**Assignment:**
In the material below, the lines from the one containing "def commitPoison (s" through the one containing "let n := max 1 (cdiv fs.length 64)" are to be given again exactly, ends included, and no others.
[Study material — start]
-- ==== Sys2Proof/Machine/Commits.lean ====
section
/-! DEFINITION. The commit of a segment (R36) with what comes about inside it: statistics (R113), holds (R201), missed
deadlines (R372), ready beacons (R229) and collectives (R312, R313). -/

namespace Sys2Proof.Machine

open Sys2Proof

/-! ### Segment commit (R36) -/

/-- Tiles of a segment, partition-relative. -/
def segTiles (s : State) (p : Nat) (d : SegD) : List Nat := (List.range (nTiles s p)).filter (segHasTile d)

/-- Has a tile ended its part: four SEGEND words, nothing in execution or on its way? -/
def tileEnded (t : Tile) : Bool :=
  [0, 1, 2, 3].all t.ended.contains && t.mxPend.isNone && t.chPend.isNone && decide (t.sigin = []) && t.rings.all (fun e => decide (e.2.dir = 0))

/-- First poisoned byte within a tile's write windows of a segment: its T0 offset and its tag. -/
def windowPoison (pr : Program) (seg tile : Nat) (t : Tile) : Option (Nat × Tag) :=
  (winsOf pr seg tile true).findSome? (fun w =>
    t.pois.find? (fun e => decide (e.2 ≠ 0) && decide (4096 * w.base ≤ e.1) && decide (e.1 < 4096 * (w.base + w.size))))

/-- POISON at a segment's commit (R30): the tile, the sequencer's SEGEND as the word, the T0 offset in FR.DETAIL, and where the
poison entered. -/
def commitPoison (s : State) (p n : Nat) (w : Nat × Tag) : State :=
  poisonFault s ⟨Fin.ofNat 32 p, Fin.ofNat 192 n⟩ 0 ((tileAt s p n).words.length - 1) w.1 w.2

/-- A tile after its segment has committed. -/
def idleTile (t : Tile) : Tile :=
  { t with seg := none, words := [], pc := 0, loops := [], q1 := [], q2 := [], q3 := [], closed := [], ended := [],
           stats := [], gear := 0, marks := [] }

/-- Step record slot (R236) of a turn without a domain: no entries. -/
def plainRecord (fs : List Nat) (step k : Nat) (last : Bool) (t : Word64) : List Byte :=
  let gs := (fs.drop (64 * k)).take 64
  let n := fs.length
  leBytes 64 (packFields [⟨0, 32, step⟩, ⟨32, 16, k⟩, ⟨48, 1, b2n last⟩, ⟨49, 2, 3⟩,
    ⟨51, 1, b2n (decide (64 * (k + 1) < n))⟩, ⟨128, 64, t.toNat⟩, ⟨296, 7, gs.length⟩]) ++
    List.replicate 384 0#8 ++ (gs.map (fun g => BitVec.ofNat 8 g)) ++ List.replicate (64 - gs.length) 0#8

/-- STEP_RECORD_WRITE of a turn without a domain (R236): at the commit of a step's last segment instance. -/
def plainStep (s : State) (p : Nat) (t : TurnP) (pr : Program) (step : Nat) : State :=
  match runOf (partAt s p) with
  | none => s
  | some r =>
    if t.kind = .learning ∧ t.lt.readyseg = 0xFFFF ∧ pr.segs.all (fun d => doneAt r d.id step) then
      let fs := stepFmts s p r pr step
      let n := max 1 (cdiv fs.length 64)
      updRun ((List.range n).foldl (fun s k => hostWrite s p (t.lt.recaddr.toNat + 512 * ((r.recs + k) % t.lt.recslots))
        (plainRecord fs step k (decide (step = r.lastStep)) s.time.now)) s) p (fun r => { r with recs := r.recs + n })
    else s

/-- READY_BEACON_SEND (R229, R312 item 2): the ranks held here are ready. The arbiter's own arrive at once, at the commit; a
beacon to another arbiter goes once the shards have landed. -/
def readyBeacon (s : State) (p : Nat) (c : Camp) (pr : Program) (d : Coll) (step : Nat) : State :=
  beaconsDue ((heldRanks s c d).foldl (fun s j =>
    let tok := contribTokens pr d step j
    updRun s p (fun r => if arbiterOf c d = s.fabric.member then
        { r with arrivals := r.arrivals ++ [⟨d.id, ⟨step, j⟩, s.time.now, tok⟩] }
      else { r with owed := r.owed ++ [⟨d.id, step, j, tok⟩] })) s) p

/-- A part of a collective starts at its trigger segment's commit (R311, R312 item 2, R313): when, and with which transfers. -/
def startPhase (s : State) (p : Nat) (c : Camp) (r : Run) (t : TurnP) (pr : Program) (d : Coll) (step : Nat) : State :=
  let x0 := s.fabric.xfer
  let s := collTrigger s p c r t pr d step
  updRun s p (fun r => { r with
    phases := r.phases ++ [⟨d.id, step, s.time.now, (List.range (s.fabric.xfer - x0)).map (fun k => x0 + k)⟩] })

/-- What a segment's commit sends (R229, R312, R313). -/
def commitSends (s : State) (p : Nat) (t : TurnP) (pr : Program) (seg step : Nat) : State :=
  let s := pr.colls.foldl (fun s d =>
    match (partAt s p).camp, runOf (partAt s p) with
    | some c, some r =>
      let s := if d.trigseg = seg then startPhase s p c r t pr d step else s
      let s := if d.kind = 0 ∧ d.sumseg = seg then collGather s p c r d step else s
      if d.kind = 0 ∧ d.trigseg = seg ∧ (domainColl t pr).map (fun x => x.id) ≠ some d.id then readyBeacon s p c pr d step else s
    | _, _ => s) s
  match (partAt s p).camp, domainColl t pr with
  | some c, some d => if t.lt.readyseg = seg then readyBeacon s p c pr d step else beaconsDue s p
  | _, _ => s

/-- Fitted heat coefficients after a segment (R370): free values within the clamp. -/
def refit (s : State) (gs : List Nat) : State :=
  let k := gs.foldl (fun l g => listSet l g (max 20 (min 1000 (Config.kfit g s.free)))) s.power.kgrp
  (s.withPower { s.power with kgrp := k }).withFree (s.free + 1)

/-- The commit itself, once its conditions hold. -/
def commitSeg (s : State) (p : Nat) (t : TurnP) (pr : Program) (d : SegD) (l : SegRun) : State :=
  let tiles := segTiles s p d
  let s := tiles.foldl (fun s n => (tileAt s p n).stats.foldl (fun s x => match pr.gsels[x.gsel]? with
    | some g => statMerge s p g x
    | none => s) s) s
  let u := tileAt s p (tiles.headD 0)
  let dur := workDone s.time.now u.gear (u.seg.getD l)
  let s := regear s
  let s := tiles.foldl (fun s n => updTile s p n idleTile) s
  let s := updRun s p (fun r => { r with
    live := r.live.filter (fun y => decide (y.seg ≠ l.seg)), done := r.done ++ [⟨l.seg, l.step⟩] })
  let s := updPart s p (fun x => { x with
    lastDur := mapPut x.lastDur (65536 * ((runOf x).map (fun r => r.slot)).getD 0 + d.id) dur })
  let late := decide (d.deadline ≠ 0) && (match runOf (partAt s p) with
    | some r => decide (r.tstart.toNat + d.deadline * 1000 < s.time.now.toNat)
    | none => false)
  let s := if late then addCtr s (ctrKey 0 2 p cMissed) 1 else s
  let s := refit (endHolds s p (some d.id)) (segGroups (partAt s p) d)
  let s := commitSends s p t pr d.id l.step
  plainStep s p t pr l.step

/-- SEGMENT_COMMIT (R36). -/
def execSegmentCommit (part : Fin 32) (seg step : Nat) (t : Word64) (s : State) : Out :=
  ok (let x := partAt s part
    match turnOf x, progOf x, runOf x with
    | some tn, some pr, some r =>
      (match r.live.find? (fun l => decide (l.seg = seg) && decide (l.step = step)), segDesc pr seg with
      | some l, some d =>
        let tiles := segTiles s part d
        if !issues s part ∨ !tiles.all (fun n => tileEnded (tileAt s part n)) then s
        else atTime s t (fun s =>
          match tiles.findSome? (fun n => (windowPoison pr seg n (tileAt s part n)).map (fun w => (n, w))) with
          | some e => commitPoison s part e.1 e.2
          | none =>
            let bad := tiles.filterMap (fun n => ((tileAt s part n).sems.head?).map (fun e => (n, e)))
            if bad ≠ [] then
              raiseFaults s part (bad.map (fun b => { mkFault s 0x0304 b.1 with sem := b.2.1, seg := seg, detail := b.2.2 }))
            else
              let s := settleTry s part
              if !issues s part then s else schedule (turnLoop (settleTry (commitSeg s part tn pr d l) part) part))
      | _, _ => s)
    | _, _, _ => s)

end Sys2Proof.Machine
end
[Study material — finish]
**The completed task:**
def commitPoison (s : State) (p n : Nat) (w : Nat × Tag) : State :=
  poisonFault s ⟨Fin.ofNat 32 p, Fin.ofNat 192 n⟩ 0 ((tileAt s p n).words.length - 1) w.1 w.2

/-- A tile after its segment has committed. -/
def idleTile (t : Tile) : Tile :=
  { t with seg := none, words := [], pc := 0, loops := [], q1 := [], q2 := [], q3 := [], closed := [], ended := [],
           stats := [], gear := 0, marks := [] }

/-- Step record slot (R236) of a turn without a domain: no entries. -/
def plainRecord (fs : List Nat) (step k : Nat) (last : Bool) (t : Word64) : List Byte :=
  let gs := (fs.drop (64 * k)).take 64
  let n := fs.length
  leBytes 64 (packFields [⟨0, 32, step⟩, ⟨32, 16, k⟩, ⟨48, 1, b2n last⟩, ⟨49, 2, 3⟩,
    ⟨51, 1, b2n (decide (64 * (k + 1) < n))⟩, ⟨128, 64, t.toNat⟩, ⟨296, 7, gs.length⟩]) ++
    List.replicate 384 0#8 ++ (gs.map (fun g => BitVec.ofNat 8 g)) ++ List.replicate (64 - gs.length) 0#8

/-- STEP_RECORD_WRITE of a turn without a domain (R236): at the commit of a step's last segment instance. -/
def plainStep (s : State) (p : Nat) (t : TurnP) (pr : Program) (step : Nat) : State :=
  match runOf (partAt s p) with
  | none => s
  | some r =>
    if t.kind = .learning ∧ t.lt.readyseg = 0xFFFF ∧ pr.segs.all (fun d => doneAt r d.id step) then
      let fs := stepFmts s p r pr step
      let n := max 1 (cdiv fs.length 64)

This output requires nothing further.